The essence of the double taxation

Double taxation is when the same income or asset is taxed in two or more countries. This is a crucial issue for businesses and the economy as it increases the cost of tax planning, reduces investment, and reduces competitiveness.

Causes of double taxation

One of the critical issues of double taxation is the differences in national tax systems. Each state has its tax rules and rates, which may result in taxing the income or assets in several countries. International transactions are another reason. When the company does business in several countries, it may encounter a problem when its income or assets are taxed in several jurisdictions.

Impact of double taxation on business and the economy

Double taxation can increase tax planning costs. Companies must spend more time and resources developing strategies to avoid double taxation, and this may reduce the profitability and competitiveness of companies. The decline in investment is a consequence of double taxation, too.

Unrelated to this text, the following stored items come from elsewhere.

-- ==== Sys2Proof/Syntax.lean ====
section
/-! DEFINITION. The commands of the module: one constructor for each row of spec/opcode_table.json.

Each docstring gives the row and its rule. An operand is what the outside world supplies with the command
(a measured value, a received message, a written value), never a result of the module. -/

namespace Sys2Proof
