-- ==== Sys2Proof/Machine/Table.lean ====
section
/-! DEFINITION. Sparse tables: reading, writing and the canonical form.

A table lists only the entries that differ from the default of its type, in rising index order,
so equal tables are equal data. -/

namespace Sys2Proof

variable {α : Type} [Inhabited α] [DecidableEq α]

/-- The entry at index `k`; an unlisted entry is the default. -/
def Tab.look : Tab α → Nat → α
  | [], _ => default
  | (j, v) :: r, k => if j = k then v else Tab.look r k

/-- The table with entry `k` taken out. -/
def Tab.drop : Tab α → Nat → Tab α
  | [], _ => []
  | (j, v) :: r, k => if j = k then Tab.drop r k else (j, v) :: Tab.drop r k

/-- The table with a listed entry put in its place in the rising order. -/
def Tab.ins : Tab α → Nat → α → Tab α
  | [], k, v => [(k, v)]
  | (j, w) :: r, k, v =>
    if k < j then (k, v) :: (j, w) :: r
    else if k = j then (k, v) :: r
    else (j, w) :: Tab.ins r k v

/-- The table with entry `k` holding `v`; the default value is not listed. -/
def Tab.put (t : Tab α) (k : Nat) (v : α) : Tab α :=
  if v = default then Tab.drop t k else Tab.ins t k v

/-- The table with entry `k` changed by `f`. -/
def Tab.upd (t : Tab α) (k : Nat) (f : α → α) : Tab α := t.put k (f (t.look k))

/-- The listed indexes. -/
def Tab.keys (t : Tab α) : List Nat := t.map (·.1)

/-- The canonical form: indexes strictly rising and no default value listed. -/
def Tab.wf (t : Tab α) : Bool :=
  (t.map (·.1)).Pairwise (· < ·) && t.all (fun p => p.2 ≠ default)

/-- The element of a list at `i`, or the default. -/
def nth (l : List α) (i : Nat) : α := l.getD i default

/-- The list with the first element that satisfies `p` changed by `f`. -/
def updFirst (p : α → Bool) (f : α → α) : List α → List α
  | [] => []
  | a :: r => if p a then f a :: r else a :: updFirst p f r

/-- Applies `f` to the state once for each element, in order. -/
def forAll {β σ : Type} (l : List β) (f : β → σ → σ) (s : σ) : σ := l.foldl (fun t a => f a t) s

/-- Applies `f` to the state for `0`, `1`, …, `n − 1`. -/
def forRange {σ : Type} (n : Nat) (f : Nat → σ → σ) (s : σ) : σ := forAll (List.range n) f s

/-- Bits `hi` to `lo` of a number. -/
def bitsOf (hi lo n : Nat) : Nat := (n / 2 ^ lo) % 2 ^ (hi - lo + 1)

/-- Bit `i` of a number. -/
def bitOf (i n : Nat) : Bool := n.testBit i

/-- A signed number as its low 32 bits. -/
def s32 (i : Int) : Nat := (i % 4294967296).toNat

/-- A signed number as its low 16 bits. -/
def s16 (i : Int) : Nat := (i % 65536).toNat

/-- A signed number cut to the range of a signed 32-bit word. -/
def sat32s (i : Int) : Int := max (-2147483648) (min 2147483647 i)

/-- Little-endian bytes of a number. -/
def leBytes : Nat → Nat → List Byte
  | 0, _ => []
  | n + 1, v => BitVec.ofNat 8 v :: leBytes n (v / 256)

/-- The number that little-endian bytes spell. -/
def ofLe : List Byte → Nat
  | [] => 0
  | b :: r => b.toNat + 256 * ofLe r

/-- The little-endian field of `n` bytes at offset `o` of a byte list. -/
def leAt (bs : List Byte) (o n : Nat) : Nat := ofLe ((bs.drop o).take n)

end Sys2Proof
end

When companies face double taxation, they can make a decision after which they stop investing in a country. This may lead to lower economic growth and development of the particular company. Declining competitiveness is another consequence of double taxation. When companies are forced to spend a lot of time and resources on tax planning, they may need help to compete with firms that avoid such issues.

Taxation

Measures to prevent double taxation

One of the main measures to prevent double taxation is the conclusion of international agreements. Such agreements may include provisions on which state is entitled to a surcharge, which revenues are included in the taxable base, and what tax rates apply.

In addition, international companies can use tax deduction mechanisms to reduce their tax liabilities. For example, if a company pays taxes in one country, it may receive a tax deduction in another. This approach helps companies avoid double taxation.

Importance of international organizations

International organizations such as OECD, WTO, and IMF are essential in addressing the issue of double taxation. They develop standards and recommendations that help States prevent double taxation and improve their tax systems. So, the OECD has developed the Model Tax Convention, the template for international tax agreements.

This Convention contains provisions on what income is taxable and what tax rates apply. The World Trade Organization also plays a vital role in solving the problem of double taxation. It develops rules and recommendations that help States prevent double taxation and improve their tax systems.

Conclusion

Double taxation is a severe problem for international companies and can hinder stable economic development. Experts use different methods, such as international agreements and tax deduction mechanisms, to prevent double taxation and ensure steady economic growth.